/-- FAULT_READ (R198): the DONE carries the record, LOST and whether the notice still waited; the capture is then empty, and a
waiting notice is withdrawn. -/
def Obligations.FaultReadRule : Prop :=
  ∀ (s : State) (f : LinkFrame), Live s → InHandIs s f .manage → f.kind = 0x29 →
    (f.payload ≠ [] → Completes (exec .faultRead s) fun t => Refused s t f .badLength)
    ∧ (f.payload = [] →
      (s.capture = ⟨none, false, .none⟩ → Completes (exec .faultRead s) fun t => Reported s t f [0x00])
      ∧ ∀ (x : FaultRecord) (lost : Bool),
        (s.capture = ⟨some x, lost, .posted⟩ → Completes (exec .faultRead s) fun t =>
          OnlyChanges [.port, .inHand, .eventQueue, .capture] s t ∧ t.capture = ⟨none, false, .none⟩
            ∧ Answered s t f .done ((if lost then 0x03 else 0x01) :: faultBytes x) [])
        ∧ (s.capture = ⟨some x, lost, .waiting⟩ → Waiter.faultNotice ∉ s.eq.given →
            s.eq.records.length + s.eq.reserved + s.eq.given.length = 16 → 1 ≤ s.eq.reserved →
            Completes (exec .faultRead s) fun t =>
              OnlyChanges [.port, .inHand, .eventQueue, .capture] s t ∧ t.capture = ⟨none, false, .none⟩
                ∧ t.eq.records = s.eq.records ++ [.result f.tag .done ((if lost then 0x07 else 0x05) :: faultBytes x)]
                ∧ t.eq.waiters = s.eq.waiters.erase .faultNotice ∧ t.eq.given = s.eq.given))

/-- PRINT_BARRIER, whole (R132): BAD_LENGTH for a payload, WRONG_STATE while a barrier is pending, DONE at once with no strip
listed, and else pending with the number of strips as its count, its tag kept and no RESULT sent. -/
def Obligations.PrintBarrierRule : Prop :=
  ∀ (s : State) (f : LinkFrame), Live s → InHandIs s f .manage → f.kind = 0x2A →
    (f.payload ≠ [] → Completes (exec .printBarrier s) fun t => Refused s t f .badLength)
    ∧ (f.payload = [] →
      (s.composer.barrierCount.isSome = true → Completes (exec .printBarrier s) fun t => Refused s t f .wrongState)
      ∧ (s.composer.barrierCount = none → s.composer.strips = [] →
          Completes (exec .printBarrier s) fun t => Reported s t f [])
      ∧ (s.composer.barrierCount = none → s.composer.strips ≠ [] →
          exec .printBarrier s = .next { s with
            inHand := none, deferred := some f.tag
            composer := { s.composer with barrierCount := some s.composer.strips.length } }))

/-- STATUS_READ (R174, R205): the STAND section is 34 bytes after its section byte, a DEVICES section 48, each station, count and
entry at its place; nothing else changes. Another length is refused with BAD_LENGTH and another section with BAD_FIELD, by each of
the three rows (inferred, assumption log 39). That a place given to a waiter counts neither as a record nor as reserved is inferred
(log 32). That P and N of a closing map are reported until its ROLL_REPORT is queued is the model's choice (log 49). -/
def Obligations.StatusReads : Prop :=
  ∀ c section_, (c, section_) ∈
      ([(.statusReadStand, 0x01), (.statusReadDevicesLow, 0x02), (.statusReadDevicesHigh, 0x03)] : List (Instr × Byte)) →
    ∀ (s : State) (f : LinkFrame), Live s → InHandIs s f .manage → f.kind = 0x2B →
      (f.payload.length ≠ 1 → Completes (exec c s) fun t => Refused s t f .badLength)
      ∧ (∀ b : Byte, f.payload = [b] → b.toNat = 0 ∨ 3 < b.toNat →
          Completes (exec c s) fun t => Refused s t f .badField)
      ∧ (f.payload = [section_] → ∃ data : List Byte,
          (Completes (exec c s) fun t => Reported s t f (section_ :: data))
          ∧ data.length = (if section_ = 0x01 then 34 else 48)
          ∧ (section_ = 0x01 → (∀ st : St, (data.drop (6 * st.val)).take 6 =
                [s.stations[st].state.code, s.stations[st].state.waitingCode,
                  u8 ((s.rolls[st].map.map (·.gate)).getD 0), u8 ((s.rolls[st].map.map (·.next)).getD 0),
                  u8 s.stations[st].queue.length, closeCode s.rolls[st].lastClose])
              ∧ data.drop 24 = be16 (freeCount s.composer) ++ be16 s.composer.strips.length
                ++ [s.composer.print.code, (if s.composer.barrierCount.isSome then 1 else 0), u8 s.eq.records.length,
                  u8 s.eq.reserved, (if s.capture.record.isSome then 1 else 0),
                  u8 ((if s.pins.addrSel then 1 else 0) + (if s.pins.consoleRate then 2 else 0))])
          ∧ ∀ i : Fin 16, (section_ = 0x02 ∧ i.val < 8 ∨ section_ = 0x03 ∧ 8 ≤ i.val) →
              (data.drop (6 * (i.val % 8))).take 6 = (match s.devices[i] with
                | none => [0, 0, 0, 0, 0, 0]
                | some d => [1, d.addr, d.cls.code, d.link.code] ++ be16 d.failedWakes))

/-- What a RESTART leaves in every block (R20, R42, R56, R85, R110, R135, R159, R175, R176, R199): orders, maps, queues, holds,
store, strips, records and capture dropped; tables, ceilings and spent sums kept; the CANCELLED of a pending barrier and the DONE
are the records, and a pending BUSY waits behind them (R176). That the cleared suspension record stands in phase BOUNDARY with no
request held is the model's choice (assumption log 27). -/
def Obligations.RestartState : Prop :=
  ∀ (s : State) (f : LinkFrame), Live s → EngineBusy s → InHandIs s f .manage → f.kind = 0x2C →
    (f.payload ≠ [] → Completes (exec .restart s) fun t => Refused s t f .badLength)
    ∧ (f.payload = [] → Completes (exec .restart s) fun t =>
        OnlyChanges [.port, .inHand, .deferred, .eventQueue, .orders, .stations, .rolls, .accounts, .composer, .devices,
          .ring, .slot, .capture] s t
        ∧ (∀ i : Fin 16, t.orders[i] = none)
        ∧ (∀ st : St, t.rolls[st] = ⟨none, 0, false, false, false,
              if s.rolls[st].map.isSome then some .restart else s.rolls[st].lastClose⟩
            ∧ t.stations[st] = {
                state := if s.stations[st].state = .disabled then .disabled else .offline
                queue := [], phase := none, rollCheck := false, rollEnd := false, pendingPost := none
                pollTimer := false, shotLimit := none, advanceLimit := false, rewindLimit := false, gap := none, waits := 0
                leftUp := false, susp := ⟨.boundary, false, false, none, .awaiting⟩ })
        ∧ (∀ j : Fin 32, t.accounts[j] = s.accounts[j].map fun a => { a with held := 0, openOrders := 0 })
        ∧ t.composer = {
            templates := s.composer.templates, stand := s.composer.stand, slots := Vector.replicate 320 .free
            strips := [], headerList := [], labelWaiters := [], print := .idle, sent := false, again := false
            heldPause := none, printLimit := false, pollTimer := false, gap := none, waits := 0, condition := none
            attention := false, pendingPost := none, barrierCount := none }
        ∧ (∀ i : Fin 16, t.devices[i] = s.devices[i].map fun d =>
            { d with link := .absent, failedWakes := 0, mismatchNoted := false, busy := false, idleTimer := false
                     wakeTimer := false, dueWake := true, duePoll := false })
        ∧ (∀ st : St, t.ring.asks[st] = none) ∧ t.ring.composerAsk = none ∧ t.ring.heldReports = []
        ∧ t.ring.lastGranted = s.ring.lastGranted ∧ t.ring.lastServed = s.ring.lastServed
        ∧ (∀ x, t.ring.engine = some x → x.void = true)
        ∧ t.slot = .empty ∧ t.capture = ⟨none, false, .none⟩ ∧ t.deferred = none ∧ t.inHand = none
        ∧ t.eq = ⟨(match s.deferred with | some tag => [.result tag .cancelled []] | none => [])
            ++ [.result f.tag .done []], 0, [], []⟩
        ∧ t.port.pool = s.port.pool ∧ t.port.rx = s.port.rx ∧ t.port.sending.isSome = true ∧ attn t = false
        ∧ t.port.busy = s.port.busy ∧ t.port.beforeBusy = t.eq.records.length
        ∧ ∀ x, s.port.sending = some x → t.port.sending = some { x with holdsPlace := false })
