/-! ### Abort and cancel -/

theorem applyAbort_quiet {st : St} (h : Quiet s₀ s) : Quiet s₀ (applyAbort st s) := by
  have h' : Quiet s₀ (modHead st (fun q => { q with abort := true }) s) := modHead_quiet h
  unfold applyAbort; dsimp only; split
  · exact abortSuspended_quiet h'
  · exact completeAbort_quiet h'
  · split
    · exact completeAbort_quiet h'
    · split
      · exact h'
      · exact completeAbort_quiet h'
    · split
      · exact h'
      · exact completeAbort_quiet h'
    all_goals exact h'
  all_goals exact h'

theorem cancelAt_quiet {st : St} {n : Nat} (h : Quiet s₀ s) : Quiet s₀ (cancelAt st n s) := by
  have h' := foldl_quiet (f := fun s (_ : Nat) => requestEnded n s) (fun _ => requestEnded_quiet)
    (List.range (s.stations[st].queue.filter (removable n)).length)
    (modStation_quiet (st := st) (f := fun x =>
      { x with queue := x.queue.filter fun q => !removable n q, state := afterRemoval x.queue.head? n x.state })
      (fun x => List.length_filter_le _ _) h)
  unfold cancelAt; dsimp only; split
  · exact applyAbort_quiet h'
  · exact h'

end

end Sys2Proof.Machine
end

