theorem takeBytes_wrongSync {sync : Byte} (h : sync ≠ 0xC5) (rest : List Byte) (s : State) :
    takeBytes (sync :: rest) s = setRx [] .skipping s := by
  unfold takeBytes; exact if_pos h

/-- The two ways in which the receiver goes on after a piece: it discards, and the longer sequence would have left it so too; or it
has recorded the bytes, with a stage that the longer sequence would find as well. -/
theorem takeBytes_cases (bytes : List Byte) (s : State) (hs : s.port.rx.stage ≠ .skipping) :
    ((takeBytes bytes s).port.rx.stage = .skipping ∧ ∀ rest, takeBytes (bytes ++ rest) s = takeBytes bytes s)
      ∨ bytes = [] ∨ bytes ≠ [] ∧ ∃ x, takeBytes bytes s = setRx bytes x s ∧ x ≠ .skipping
          ∧ (x = s.port.rx.stage ∨ x = claimStage s ∧ 6 ≤ bytes.length) := by
  match bytes with
  | [] => exact .inr (.inl rfl)
  | [sync] =>
    by_cases hsync : sync ≠ 0xC5
    · exact .inl ⟨by rw [takeBytes_wrongSync hsync]; rfl, fun rest => by
        rw [takeBytes_wrongSync hsync, List.cons_append, takeBytes_wrongSync hsync]⟩
    · exact .inr (.inr ⟨List.cons_ne_nil _ _, _, if_neg hsync, hs, .inl rfl⟩)
  | sync :: len :: body =>
    by_cases hsync : sync ≠ 0xC5
    · exact .inl ⟨by rw [takeBytes_wrongSync hsync]; rfl, fun rest => by
        rw [takeBytes_wrongSync hsync, List.cons_append, takeBytes_wrongSync hsync]⟩
    by_cases hlong : len.toNat < 4 ∨ 60 < len.toNat
    · exact .inl ⟨by rw [takeBytes, if_neg hsync]; simp only [if_pos hlong]; rfl, fun rest => by
        simp only [takeBytes, List.cons_append, if_neg hsync, if_pos hlong]⟩
    by_cases h6 : (sync :: len :: body).length < 6
    · exact .inr (.inr ⟨List.cons_ne_nil _ _, _, by rw [takeBytes, if_neg hsync]; simp only [if_neg hlong, if_pos h6], hs, .inl rfl⟩)
    by_cases hwhole : (sync :: len :: body).length < len.toNat + 4
    · exact .inr (.inr ⟨List.cons_ne_nil _ _, _, by rw [takeBytes, if_neg hsync]; simp only [if_neg hlong, if_neg h6, if_pos hwhole],
        claimStage_ne_skipping hs, .inr ⟨rfl, Nat.le_of_not_lt h6⟩⟩)
    have htaken : takeBytes (sync :: len :: body) s = completeFrame (claimStage s) (sync :: len :: body) s := by
      rw [takeBytes, if_neg hsync]; simp only [if_neg hlong, if_neg h6, if_neg hwhole]
    refine .inl ⟨by rw [htaken]; exact completeFrame_stage _ _ s, fun rest => ?_⟩
    have h6' : ¬ (sync :: len :: (body ++ rest)).length < 6 := by
      simp only [List.length_cons, List.length_append] at h6 ⊢; omega
    have hwhole' : ¬ (sync :: len :: (body ++ rest)).length < len.toNat + 4 := by
      simp only [List.length_cons, List.length_append] at hwhole ⊢; omega
    have hbody : len.toNat + 2 ≤ body.length := by simp only [List.length_cons] at hwhole; omega
    rw [htaken, List.cons_append, List.cons_append, takeBytes, if_neg hsync]
    simp only [if_neg hlong, if_neg h6', if_neg hwhole']
    exact completeFrame_append sync hbody rest _ s

theorem takePiece_takePiece (a b : List Byte) (s : State) : takePiece b (takePiece a s) = takePiece (a ++ b) s := by
  by_cases hs : s.port.rx.stage = .skipping
  · rw [takePiece_of_skipping hs, takePiece_of_skipping hs, takePiece_of_skipping hs]
  rw [takePiece_of_taking hs a, takePiece_of_taking hs (a ++ b), ← List.append_assoc]
  rcases takeBytes_cases (s.port.rx.bytes ++ a) s hs with ⟨hskip, hrest⟩ | hnil | ⟨hne, x, htaken, hx, hstage⟩
  · rw [takePiece_of_skipping hskip, hrest]
  · obtain ⟨hbytes, -⟩ := List.append_eq_nil_iff.mp hnil
    rw [hnil]
    show takePiece b s = _
    rw [takePiece_of_taking hs, hbytes]
  · rw [htaken, takePiece_of_taking (by exact hx), setRx_rx]
    refine takeBytes_setRx (List.append_ne_nil_of_left_ne_nil hne b) _ s (hstage.imp_right fun h => ⟨h.1, Nat.le_trans h.2 ?_⟩)
    rw [List.length_append (as := s.port.rx.bytes ++ a)]
    exact Nat.le_add_right _ _

theorem takePiece_live {s : State} (h : Live s) (x : List Byte) : Live (takePiece x s) := by
  have hport : PortBounded s (takePiece x s) := receiveBytes_bounded x false s
  obtain ⟨p, hp, -⟩ := hport
  rw [hp]; exact h

/-- Settles O10. -/
theorem framePiecesJoin : Obligations.FramePiecesJoin := by
  intro a b idle s hl
  refine ⟨takePiece a s, live_of_live hl _, ?_⟩
  have hb : exec (.linkFrameReceived b idle) (takePiece a s) = .next (receiveBytes b idle (takePiece a s)) :=
    live_of_live (takePiece_live hl a) _
  have hab : exec (.linkFrameReceived (a ++ b) idle) s = .next (receiveBytes (a ++ b) idle s) := live_of_live hl _
  exact hb.trans (Eq.trans (by rw [receiveBytes_eq, receiveBytes_eq, takePiece_takePiece]) hab.symm)

/-! ### The receive pool and the pending BUSY (R162, R163) -/

/-- A whole frame on a line that was idle is checked with the stage that its tag byte claims. -/
theorem receiveBytes_wire {f : LinkFrame} {s : State} (hidle : s.port.rx = ⟨[], .unclaimed⟩) (h : f.payload.length ≤ 56)
    (rest : List Byte) :
    receiveBytes (f.wire ++ rest) true s =
      lineIdle (if buffersInUse s < 4 then setRx [] .skipping { s with port := { s.port with pool := s.port.pool ++ [f] } }
        else refuseBusy f (setRx [] .skipping s)) := by
  have hlen := toNat_lengthByte h
  have hlong : ¬ ((u8 (4 + f.payload.length)).toNat < 4 ∨ 60 < (u8 (4 + f.payload.length)).toNat) := by omega
  have hbytes : (f.wire ++ rest).length = 8 + f.payload.length + rest.length := by
    simp only [LinkFrame.wire, LinkFrame.covered, be16, List.length_append, List.length_cons, List.length_nil]; omega
  have h6 : ¬ (f.wire ++ rest).length < 6 := by omega
  have hwhole : ¬ (f.wire ++ rest).length < (u8 (4 + f.payload.length)).toNat + 4 := by omega
  have hstage : claimStage s = if buffersInUse s < 4 then .buffered else .holding := by rw [claimStage, hidle]; rfl
  have htaken : takeBytes (f.wire ++ rest) s = completeFrame (claimStage s) (f.wire ++ rest) s := by
    have hwire : f.wire ++ rest = 0xC5 :: u8 (4 + f.payload.length) :: ((f.dst :: f.src :: f.kind :: f.tag :: f.payload)
        ++ be16 (crc16 f.covered).toNat ++ rest) := by
      simp only [LinkFrame.wire, LinkFrame.covered, List.cons_append, List.nil_append, List.append_assoc]
    rw [hwire] at h6 hwhole ⊢
    rw [takeBytes, if_neg (not_not_intro rfl)]
    simp only [if_neg hlong, if_neg h6, if_neg hwhole]
  rw [receiveBytes_of_idle hidle, htaken, completeFrame, receive_wire h]
  dsimp only
  rw [hstage]
  by_cases hfree : buffersInUse s < 4
  · simp only [if_pos hfree, if_true]
  · simp only [if_neg hfree, reduceCtorEq, if_false]

/-- A receiver that was idle is idle again. -/
theorem lineIdle_setRx_of_idle {s : State} (hidle : s.port.rx = ⟨[], .unclaimed⟩) (b : List Byte) (x : RxStage) :
    lineIdle (setRx b x s) = s := by
  rw [lineIdle_setRx]; exact setRx_self hidle

section
variable {s : State}

/-- An idle transmitter sends the pending BUSY, unless records that a RESTART left stand before it (R163, R176). -/
theorem startTransmit_busy {b : Byte × Byte} (hidle : s.port.sending = none) (hbusy : s.port.busy = some b)
    (h : s.port.beforeBusy = 0 ∨ s.eq.records = []) :
    startTransmit s = { s with port := { s.port with sending := some ⟨busyFrame s b, false⟩, busy := none } } := by
  rw [startTransmit, hidle, hbusy]; exact if_pos h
---------------
> [Task description] Quote exactly the lines running from the start of the listing above through the line where "t.eq.given = s.eq.given))" is found, and output no other lines.

> [Expected output]
/-- FAULT_READ (R198): the DONE carries the record, LOST and whether the notice still waited; the capture is then empty, and a
waiting notice is withdrawn. -/
def Obligations.FaultReadRule : Prop :=
  ∀ (s : State) (f : LinkFrame), Live s → InHandIs s f .manage → f.kind = 0x29 →
    (f.payload ≠ [] → Completes (exec .faultRead s) fun t => Refused s t f .badLength)
    ∧ (f.payload = [] →
      (s.capture = ⟨none, false, .none⟩ → Completes (exec .faultRead s) fun t => Reported s t f [0x00])
      ∧ ∀ (x : FaultRecord) (lost : Bool),
        (s.capture = ⟨some x, lost, .posted⟩ → Completes (exec .faultRead s) fun t =>
          OnlyChanges [.port, .inHand, .eventQueue, .capture] s t ∧ t.capture = ⟨none, false, .none⟩
            ∧ Answered s t f .done ((if lost then 0x03 else 0x01) :: faultBytes x) [])
        ∧ (s.capture = ⟨some x, lost, .waiting⟩ → Waiter.faultNotice ∉ s.eq.given →
            s.eq.records.length + s.eq.reserved + s.eq.given.length = 16 → 1 ≤ s.eq.reserved →
            Completes (exec .faultRead s) fun t =>
              OnlyChanges [.port, .inHand, .eventQueue, .capture] s t ∧ t.capture = ⟨none, false, .none⟩
                ∧ t.eq.records = s.eq.records ++ [.result f.tag .done ((if lost then 0x07 else 0x05) :: faultBytes x)]
                ∧ t.eq.waiters = s.eq.waiters.erase .faultNotice ∧ t.eq.given = s.eq.given))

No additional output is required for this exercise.